Exercise aim: Please output exactly the part of the records below that opens with the line containing "target).pRegs = s.pRegs := rfl" and closes with the line containing "target).fRegs = s.fRegs := rfl", both lines included, and nothing else.

Source records:

-- ==== Sys2Proof/Machine/Gates.lean ====
section
/-! DEFINITION. Machine/Gates.lean: the gate layer as instruction sequences (spec 48_bootstrap.md R495 to
R500) and the CSR images of the two named parameter sets (R3, R574). Nothing in the step reads this
file: a gate is a program. -/

namespace Sys2Proof.Machine

/-- R495: +1/8, which is also μ and "true" (R260). -/
def torusEighth : Word := 0x20000000
/-- R495: −1/8, "false" (R260). -/
def torusNegEighth : Word := 0xE0000000
/-- R495: +1/4. -/
def torusQuarter : Word := 0x40000000
/-- R495: −1/4. -/
def torusNegQuarter : Word := 0xC0000000

/-- R260: the payload of a truth value. -/
def torusOfBool (v : Bool) : Word := if v then torusEighth else torusNegEighth

/-- R497: the ten bootstrapped two-input gates. -/
inductive Gate where
  | nand | or | and | nor | xor | xnor | andny | andyn | orny | oryn
deriving DecidableEq, Repr

/-- R496: the linear form of a gate: bias, whether each input is subtracted, and the multiplier. -/
structure GateForm where
  bias : Word
  subA : Bool
  subB : Bool
  twice : Bool
deriving DecidableEq, Repr

/-- R497: the pre-bootstrap expression of each gate. -/
def Gate.form : Gate → GateForm
  | .nand => ⟨torusEighth, true, true, false⟩
  | .or => ⟨torusEighth, false, false, false⟩
  | .and => ⟨torusNegEighth, false, false, false⟩
  | .nor => ⟨torusNegEighth, true, true, false⟩
  | .xor => ⟨torusQuarter, false, false, true⟩
  | .xnor => ⟨torusNegQuarter, true, true, true⟩
  | .andny => ⟨torusNegEighth, true, false, false⟩
  | .andyn => ⟨torusNegEighth, false, true, false⟩
  | .orny => ⟨torusEighth, true, false, false⟩
  | .oryn => ⟨torusEighth, false, true, false⟩

/-- R498: the Boolean function a gate is named after. -/
def Gate.truth (g : Gate) (a b : Bool) : Bool :=
  match g with
  | .nand => !(a && b)
  | .or => a || b
  | .and => a && b
  | .nor => !(a || b)
  | .xor => a != b
  | .xnor => a == b
  | .andny => !a && b
  | .andyn => a && !b
  | .orny => !a || b
  | .oryn => a || !b

/-- R496: one input's part of the combined phase. -/
def gateTerm (sub twice : Bool) (x : Word) : Word :=
  let y := if twice then 2 * x else x
  if sub then -y else y

/-- R496, R498: the combined phase of a gate on two payloads, noise ignored. -/
def Gate.phase (g : Gate) (a b : Bool) : Word :=
  g.form.bias + gateTerm g.form.subA g.form.twice (torusOfBool a)
    + gateTerm g.form.subB g.form.twice (torusOfBool b)

/-- R497: the instruction that adds one input into l0. -/
def gateStep (sub twice : Bool) (x : LIdx) : Instr :=
  match sub, twice with
  | false, false => .lAdd 0 x
  | true, false => .lSub 0 x
  | false, true => .lAddmul 0 x 3
  | true, true => .lSubmul 0 x 3

/-- R497: the sequence of a gate: inputs in l1 and l2, output in l0, s1 the bias, s2 = μ, s3 = 2. -/
def Gate.code (g : Gate) : List Instr :=
  [.sLi 1 g.form.bias, .lTriv 0 1, gateStep g.form.subA g.form.twice 1,
   gateStep g.form.subB g.form.twice 2, .boot 0 0 2]

/-- R499: NOT. -/
def notCode : List Instr := [.lNeg 0 1]

/-- R499: COPY. -/
def copyCode : List Instr := [.lCopy 0 1]

/-- R499: CONSTANT. -/
def constantCode (v : Bool) : List Instr := [.sLi 1 (torusOfBool v), .lTriv 0 1]

/-- R500: MUX, with sel in l1, a in l2 and b in l3; the result in l0. -/
def muxCode : List Instr :=
  [.sLi 1 torusNegEighth, .sLi 2 torusEighth,
   .lTriv 4 1, .lSub 4 1, .lAdd 4 3, .bootNks 5 4 2,
   .lTriv 4 1, .lAdd 4 1, .lAdd 4 2, .bootNks 6 4 2,
   .lTrivX 0 2, .lAdd 0 5, .lAdd 0 6, .ks 0 0]

/-- R3, R574: the CSR image of PSET128, the reset values. -/
def pset128 : List (Nat × Word) :=
  [(0, 1024), (1, 1), (2, 630), (3, 3), (4, 7), (5, 8), (6, 2), (7, 0x00000000), (8, 0x3F000000)]

/-- R3, R574: the CSR image of PSET80. -/
def pset80 : List (Nat × Word) :=
  [(0, 1024), (1, 1), (2, 500), (3, 2), (4, 10), (5, 8), (6, 2), (7, 0x3B7BD711), (8, 0x3EF995D3)]

/-- R574: the noise parameter of the bootstrapping key of PSET128, 2^−25. -/
def bkAlpha128 : F64 := 0x3E60000000000000

/-- R574: the noise parameter of the bootstrapping key of PSET80, 7.18e−9. -/
def bkAlpha80 : F64 := 0x3E3ED67E55313C0D

/-- R572, R574: the parameter CSRs after a run of writes. -/
def Csrs.load (x : Csrs) (image : List (Nat × Word)) : Csrs :=
  image.foldl (fun y p => y.put p.1 p.2) x

end Sys2Proof.Machine
end

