/-- R116, R541: the CSR, IMEM and DMEM windows at their host offsets while STATE ≠ RUNNING, for legal sizes (R9):
a memory word that is written reads back and no other byte changes, a never-written one reads as a draw
(R107), CSRs read as by CSRR, an unlisted one 0, and a read-write CSR stores every bit. Offsets outside the
windows read 0 and ignore writes in every STATE. An offset is aligned down to a word (DESIGN CHOICE, log 5). -/
def Obligations.HostMemoryAccess : Prop :=
  ∀ (s : State) (off v : Word) (o : Nat), s.params.Ok → o = off.toNat / 4 * 4 →
    (s.runState ≠ .running →
      (∀ addr, o = 0x10000000 + addr → addr < s.params.dmemSize →
        portWrite s off v = { s with dmem := memSetWord s.dmem addr v } ∧
        memWord (memSetWord s.dmem addr v) addr = some v ∧
        (∀ a, a < addr ∨ addr + 4 ≤ a → memByte (memSetWord s.dmem addr v) a = memByte s.dmem a) ∧
        portRead (portWrite s off v) off = (v, portWrite s off v) ∧
        (∀ w, memWord s.dmem addr = some w → portRead s off = (w, s)) ∧
        (memWord s.dmem addr = none → ∃ w, portRead s off = (w, s.bump 1))) ∧
      (∀ addr, o = 0x01000000 + addr → addr < s.params.imemSize →
        portWrite s off v = { s with imem := memSetWord s.imem addr v } ∧
        memWord (memSetWord s.imem addr v) addr = some v ∧
        (∀ a, a < addr ∨ addr + 4 ≤ a → memByte (memSetWord s.imem addr v) a = memByte s.imem a) ∧
        portRead (portWrite s off v) off = (v, portWrite s off v) ∧
        (∀ w, memWord s.imem addr = some w → portRead s off = (w, s)) ∧
        (memWord s.imem addr = none → ∃ w, portRead s off = (w, s.bump 1))) ∧
      (∀ c, o = 0x1000 + 4 * c → c < 0x1000 →
        portRead s off = ((csrRead s c).getD 0, s) ∧
        (c < 10 → portWrite s off v = s.setCsr c v ∧
          portRead (portWrite s off v) off = (v, portWrite s off v)) ∧
        (10 ≤ c → portWrite s off v = s))) ∧
    ((0x5000 ≤ o ∧ o < 0x01000000) ∨ (0x01000000 + s.params.imemSize ≤ o ∧ o < 0x10000000) ∨
        0x10000000 + s.params.dmemSize ≤ o →
      portRead s off = (0, s) ∧ portWrite s off v = s)
end

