/-! ### jump -/

@[simp] theorem State.jump_params (s : State) (target : Word) : (s.jump target).params = s.params := rfl
@[simp] theorem State.jump_sRegs (s : State) (target : Word) : (s.jump target).sRegs = s.sRegs := rfl
@[simp] theorem State.jump_pRegs (s : State) (target : Word) : (s.jump target).pRegs = s.pRegs := rfl
@[simp] theorem State.jump_fRegs (s : State) (target : Word) : (s.jump target).fRegs = s.fRegs := rfl
@[simp] theorem State.jump_lRegs (s : State) (target : Word) : (s.jump target).lRegs = s.lRegs := rfl
@[simp] theorem State.jump_rRegs (s : State) (target : Word) : (s.jump target).rRegs = s.rRegs := rfl
@[simp] theorem State.jump_bk (s : State) (target : Word) : (s.jump target).bk = s.bk := rfl
@[simp] theorem State.jump_keyL (s : State) (target : Word) : (s.jump target).keyL = s.keyL := rfl
@[simp] theorem State.jump_keyR (s : State) (target : Word) : (s.jump target).keyR = s.keyR := rfl
@[simp] theorem State.jump_pc (s : State) (target : Word) : (s.jump target).pc = target := rfl
@[simp] theorem State.jump_runState (s : State) (target : Word) : (s.jump target).runState = s.runState := rfl
@[simp] theorem State.jump_csr (s : State) (target : Word) : (s.jump target).csr = s.csr := rfl
@[simp] theorem State.jump_startPc (s : State) (target : Word) : (s.jump target).startPc = s.startPc := rfl
@[simp] theorem State.jump_cause (s : State) (target : Word) : (s.jump target).cause = s.cause := rfl
@[simp] theorem State.jump_faultPc (s : State) (target : Word) : (s.jump target).faultPc = s.faultPc := rfl
@[simp] theorem State.jump_faultInfo (s : State) (target : Word) : (s.jump target).faultInfo = s.faultInfo := rfl
@[simp] theorem State.jump_irqPending (s : State) (target : Word) : (s.jump target).irqPending = s.irqPending := rfl
@[simp] theorem State.jump_irqEn (s : State) (target : Word) : (s.jump target).irqEn = s.irqEn := rfl
@[simp] theorem State.jump_imem (s : State) (target : Word) : (s.jump target).imem = s.imem := rfl
@[simp] theorem State.jump_dmem (s : State) (target : Word) : (s.jump target).dmem = s.dmem := rfl
@[simp] theorem State.jump_drawCtr (s : State) (target : Word) : (s.jump target).drawCtr = s.drawCtr := rfl
@[simp] theorem State.jump_hostIn (s : State) (target : Word) : (s.jump target).hostIn = s.hostIn := rfl
@[simp] theorem State.jump_hostOut (s : State) (target : Word) : (s.jump target).hostOut = s.hostOut := rfl

/-! ### bump -/

@[simp] theorem State.bump_params (s : State) (n : Nat) : (s.bump n).params = s.params := rfl
@[simp] theorem State.bump_sRegs (s : State) (n : Nat) : (s.bump n).sRegs = s.sRegs := rfl
@[simp] theorem State.bump_pRegs (s : State) (n : Nat) : (s.bump n).pRegs = s.pRegs := rfl
@[simp] theorem State.bump_fRegs (s : State) (n : Nat) : (s.bump n).fRegs = s.fRegs := rfl
@[simp] theorem State.bump_lRegs (s : State) (n : Nat) : (s.bump n).lRegs = s.lRegs := rfl
@[simp] theorem State.bump_rRegs (s : State) (n : Nat) : (s.bump n).rRegs = s.rRegs := rfl
@[simp] theorem State.bump_bk (s : State) (n : Nat) : (s.bump n).bk = s.bk := rfl
@[simp] theorem State.bump_keyL (s : State) (n : Nat) : (s.bump n).keyL = s.keyL := rfl
@[simp] theorem State.bump_keyR (s : State) (n : Nat) : (s.bump n).keyR = s.keyR := rfl
@[simp] theorem State.bump_pc (s : State) (n : Nat) : (s.bump n).pc = s.pc := rfl
@[simp] theorem State.bump_runState (s : State) (n : Nat) : (s.bump n).runState = s.runState := rfl
@[simp] theorem State.bump_csr (s : State) (n : Nat) : (s.bump n).csr = s.csr := rfl
@[simp] theorem State.bump_startPc (s : State) (n : Nat) : (s.bump n).startPc = s.startPc := rfl
@[simp] theorem State.bump_cause (s : State) (n : Nat) : (s.bump n).cause = s.cause := rfl
@[simp] theorem State.bump_faultPc (s : State) (n : Nat) : (s.bump n).faultPc = s.faultPc := rfl
@[simp] theorem State.bump_faultInfo (s : State) (n : Nat) : (s.bump n).faultInfo = s.faultInfo := rfl
@[simp] theorem State.bump_irqPending (s : State) (n : Nat) : (s.bump n).irqPending = s.irqPending := rfl
@[simp] theorem State.bump_irqEn (s : State) (n : Nat) : (s.bump n).irqEn = s.irqEn := rfl
@[simp] theorem State.bump_imem (s : State) (n : Nat) : (s.bump n).imem = s.imem := rfl
@[simp] theorem State.bump_dmem (s : State) (n : Nat) : (s.bump n).dmem = s.dmem := rfl
@[simp] theorem State.bump_drawCtr (s : State) (n : Nat) : (s.bump n).drawCtr = s.drawCtr + n := rfl
@[simp] theorem State.bump_hostIn (s : State) (n : Nat) : (s.bump n).hostIn = s.hostIn := rfl
@[simp] theorem State.bump_hostOut (s : State) (n : Nat) : (s.bump n).hostOut = s.hostOut := rfl

/-! ### afterLoad -/

@[simp] theorem State.afterLoad_params (s : State) (ea : Word) (cnt : Nat) : (s.afterLoad ea cnt).params = s.params := rfl
@[simp] theorem State.afterLoad_sRegs (s : State) (ea : Word) (cnt : Nat) : (s.afterLoad ea cnt).sRegs = s.sRegs := rfl
@[simp] theorem State.afterLoad_pRegs (s : State) (ea : Word) (cnt : Nat) : (s.afterLoad ea cnt).pRegs = s.pRegs := rfl
@[simp] theorem State.afterLoad_fRegs (s : State) (ea : Word) (cnt : Nat) : (s.afterLoad ea cnt).fRegs = s.fRegs := rfl
@[simp] theorem State.afterLoad_lRegs (s : State) (ea : Word) (cnt : Nat) : (s.afterLoad ea cnt).lRegs = s.lRegs := rfl
@[simp] theorem State.afterLoad_rRegs (s : State) (ea : Word) (cnt : Nat) : (s.afterLoad ea cnt).rRegs = s.rRegs := rfl
@[simp] theorem State.afterLoad_bk (s : State) (ea : Word) (cnt : Nat) : (s.afterLoad ea cnt).bk = s.bk := rfl
@[simp] theorem State.afterLoad_keyL (s : State) (ea : Word) (cnt : Nat) : (s.afterLoad ea cnt).keyL = s.keyL := rfl
@[simp] theorem State.afterLoad_keyR (s : State) (ea : Word) (cnt : Nat) : (s.afterLoad ea cnt).keyR = s.keyR := rfl
@[simp] theorem State.afterLoad_pc (s : State) (ea : Word) (cnt : Nat) : (s.afterLoad ea cnt).pc = s.pc := rfl
@[simp] theorem State.afterLoad_runState (s : State) (ea : Word) (cnt : Nat) : (s.afterLoad ea cnt).runState = s.runState := rfl
@[simp] theorem State.afterLoad_csr (s : State) (ea : Word) (cnt : Nat) : (s.afterLoad ea cnt).csr = s.csr := rfl
@[simp] theorem State.afterLoad_startPc (s : State) (ea : Word) (cnt : Nat) : (s.afterLoad ea cnt).startPc = s.startPc := rfl
@[simp] theorem State.afterLoad_cause (s : State) (ea : Word) (cnt : Nat) : (s.afterLoad ea cnt).cause = s.cause := rfl
@[simp] theorem State.afterLoad_faultPc (s : State) (ea : Word) (cnt : Nat) : (s.afterLoad ea cnt).faultPc = s.faultPc := rfl
@[simp] theorem State.afterLoad_faultInfo (s : State) (ea : Word) (cnt : Nat) : (s.afterLoad ea cnt).faultInfo = s.faultInfo := rfl
@[simp] theorem State.afterLoad_irqPending (s : State) (ea : Word) (cnt : Nat) : (s.afterLoad ea cnt).irqPending = s.irqPending := rfl
@[simp] theorem State.afterLoad_irqEn (s : State) (ea : Word) (cnt : Nat) : (s.afterLoad ea cnt).irqEn = s.irqEn := rfl
@[simp] theorem State.afterLoad_imem (s : State) (ea : Word) (cnt : Nat) : (s.afterLoad ea cnt).imem = s.imem := rfl
@[simp] theorem State.afterLoad_dmem (s : State) (ea : Word) (cnt : Nat) : (s.afterLoad ea cnt).dmem = s.dmem := rfl
@[simp] theorem State.afterLoad_drawCtr (s : State) (ea : Word) (cnt : Nat) : (s.afterLoad ea cnt).drawCtr = (loadWords s.dmem s.drawCtr ea.toNat cnt).2 := rfl
@[simp] theorem State.afterLoad_hostIn (s : State) (ea : Word) (cnt : Nat) : (s.afterLoad ea cnt).hostIn = s.hostIn := rfl
@[simp] theorem State.afterLoad_hostOut (s : State) (ea : Word) (cnt : Nat) : (s.afterLoad ea cnt).hostOut = s.hostOut := rfl

/-! ### afterFetch -/

@[simp] theorem State.afterFetch_params (s : State) : (s.afterFetch).params = s.params := rfl
@[simp] theorem State.afterFetch_sRegs (s : State) : (s.afterFetch).sRegs = s.sRegs := rfl
@[simp] theorem State.afterFetch_pRegs (s : State) : (s.afterFetch).pRegs = s.pRegs := rfl
@[simp] theorem State.afterFetch_fRegs (s : State) : (s.afterFetch).fRegs = s.fRegs := rfl
@[simp] theorem State.afterFetch_lRegs (s : State) : (s.afterFetch).lRegs = s.lRegs := rfl
@[simp] theorem State.afterFetch_rRegs (s : State) : (s.afterFetch).rRegs = s.rRegs := rfl
@[simp] theorem State.afterFetch_bk (s : State) : (s.afterFetch).bk = s.bk := rfl
@[simp] theorem State.afterFetch_keyL (s : State) : (s.afterFetch).keyL = s.keyL := rfl
@[simp] theorem State.afterFetch_keyR (s : State) : (s.afterFetch).keyR = s.keyR := rfl
@[simp] theorem State.afterFetch_pc (s : State) : (s.afterFetch).pc = s.pc := rfl
@[simp] theorem State.afterFetch_runState (s : State) : (s.afterFetch).runState = s.runState := rfl
@[simp] theorem State.afterFetch_csr (s : State) : (s.afterFetch).csr = s.csr := rfl
@[simp] theorem State.afterFetch_startPc (s : State) : (s.afterFetch).startPc = s.startPc := rfl
@[simp] theorem State.afterFetch_cause (s : State) : (s.afterFetch).cause = s.cause := rfl
@[simp] theorem State.afterFetch_faultPc (s : State) : (s.afterFetch).faultPc = s.faultPc := rfl
@[simp] theorem State.afterFetch_faultInfo (s : State) : (s.afterFetch).faultInfo = s.faultInfo := rfl
@[simp] theorem State.afterFetch_irqPending (s : State) : (s.afterFetch).irqPending = s.irqPending := rfl
@[simp] theorem State.afterFetch_irqEn (s : State) : (s.afterFetch).irqEn = s.irqEn := rfl
@[simp] theorem State.afterFetch_imem (s : State) : (s.afterFetch).imem = s.imem := rfl
@[simp] theorem State.afterFetch_dmem (s : State) : (s.afterFetch).dmem = s.dmem := rfl
@[simp] theorem State.afterFetch_drawCtr (s : State) : (s.afterFetch).drawCtr = (fetchWords s).2 := rfl
@[simp] theorem State.afterFetch_hostIn (s : State) : (s.afterFetch).hostIn = s.hostIn := rfl
@[simp] theorem State.afterFetch_hostOut (s : State) : (s.afterFetch).hostOut = s.hostOut := rfl

/-! ### takeFault -/

@[simp] theorem State.takeFault_params (s : State) (x : Exc) : (s.takeFault x).params = s.params := rfl
@[simp] theorem State.takeFault_sRegs (s : State) (x : Exc) : (s.takeFault x).sRegs = s.sRegs := rfl
@[simp] theorem State.takeFault_pRegs (s : State) (x : Exc) : (s.takeFault x).pRegs = s.pRegs := rfl
@[simp] theorem State.takeFault_fRegs (s : State) (x : Exc) : (s.takeFault x).fRegs = s.fRegs := rfl
@[simp] theorem State.takeFault_lRegs (s : State) (x : Exc) : (s.takeFault x).lRegs = s.lRegs := rfl
@[simp] theorem State.takeFault_rRegs (s : State) (x : Exc) : (s.takeFault x).rRegs = s.rRegs := rfl
@[simp] theorem State.takeFault_bk (s : State) (x : Exc) : (s.takeFault x).bk = s.bk := rfl
@[simp] theorem State.takeFault_keyL (s : State) (x : Exc) : (s.takeFault x).keyL = s.keyL := rfl
@[simp] theorem State.takeFault_keyR (s : State) (x : Exc) : (s.takeFault x).keyR = s.keyR := rfl
@[simp] theorem State.takeFault_pc (s : State) (x : Exc) : (s.takeFault x).pc = s.pc := rfl
@[simp] theorem State.takeFault_runState (s : State) (x : Exc) : (s.takeFault x).runState = .faulted := rfl
@[simp] theorem State.takeFault_csr (s : State) (x : Exc) : (s.takeFault x).csr = s.csr := rfl
@[simp] theorem State.takeFault_startPc (s : State) (x : Exc) : (s.takeFault x).startPc = s.startPc := rfl
@[simp] theorem State.takeFault_cause (s : State) (x : Exc) : (s.takeFault x).cause = x.cause := rfl
@[simp] theorem State.takeFault_faultPc (s : State) (x : Exc) : (s.takeFault x).faultPc = s.pc := rfl
@[simp] theorem State.takeFault_faultInfo (s : State) (x : Exc) : (s.takeFault x).faultInfo = x.info := rfl
@[simp] theorem State.takeFault_irqPending (s : State) (x : Exc) : (s.takeFault x).irqPending = true := rfl
@[simp] theorem State.takeFault_irqEn (s : State) (x : Exc) : (s.takeFault x).irqEn = s.irqEn := rfl
@[simp] theorem State.takeFault_imem (s : State) (x : Exc) : (s.takeFault x).imem = s.imem := rfl
@[simp] theorem State.takeFault_dmem (s : State) (x : Exc) : (s.takeFault x).dmem = s.dmem := rfl
@[simp] theorem State.takeFault_drawCtr (s : State) (x : Exc) : (s.takeFault x).drawCtr = s.drawCtr := rfl
@[simp] theorem State.takeFault_hostIn (s : State) (x : Exc) : (s.takeFault x).hostIn = s.hostIn := rfl
@[simp] theorem State.takeFault_hostOut (s : State) (x : Exc) : (s.takeFault x).hostOut = s.hostOut := rfl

Your solution:
@[simp] theorem State.jump_pRegs (s : State) (target : Word) : (s.jump target).pRegs = s.pRegs := rfl
@[simp] theorem State.jump_fRegs (s : State) (target : Word) : (s.jump target).fRegs = s.fRegs := rfl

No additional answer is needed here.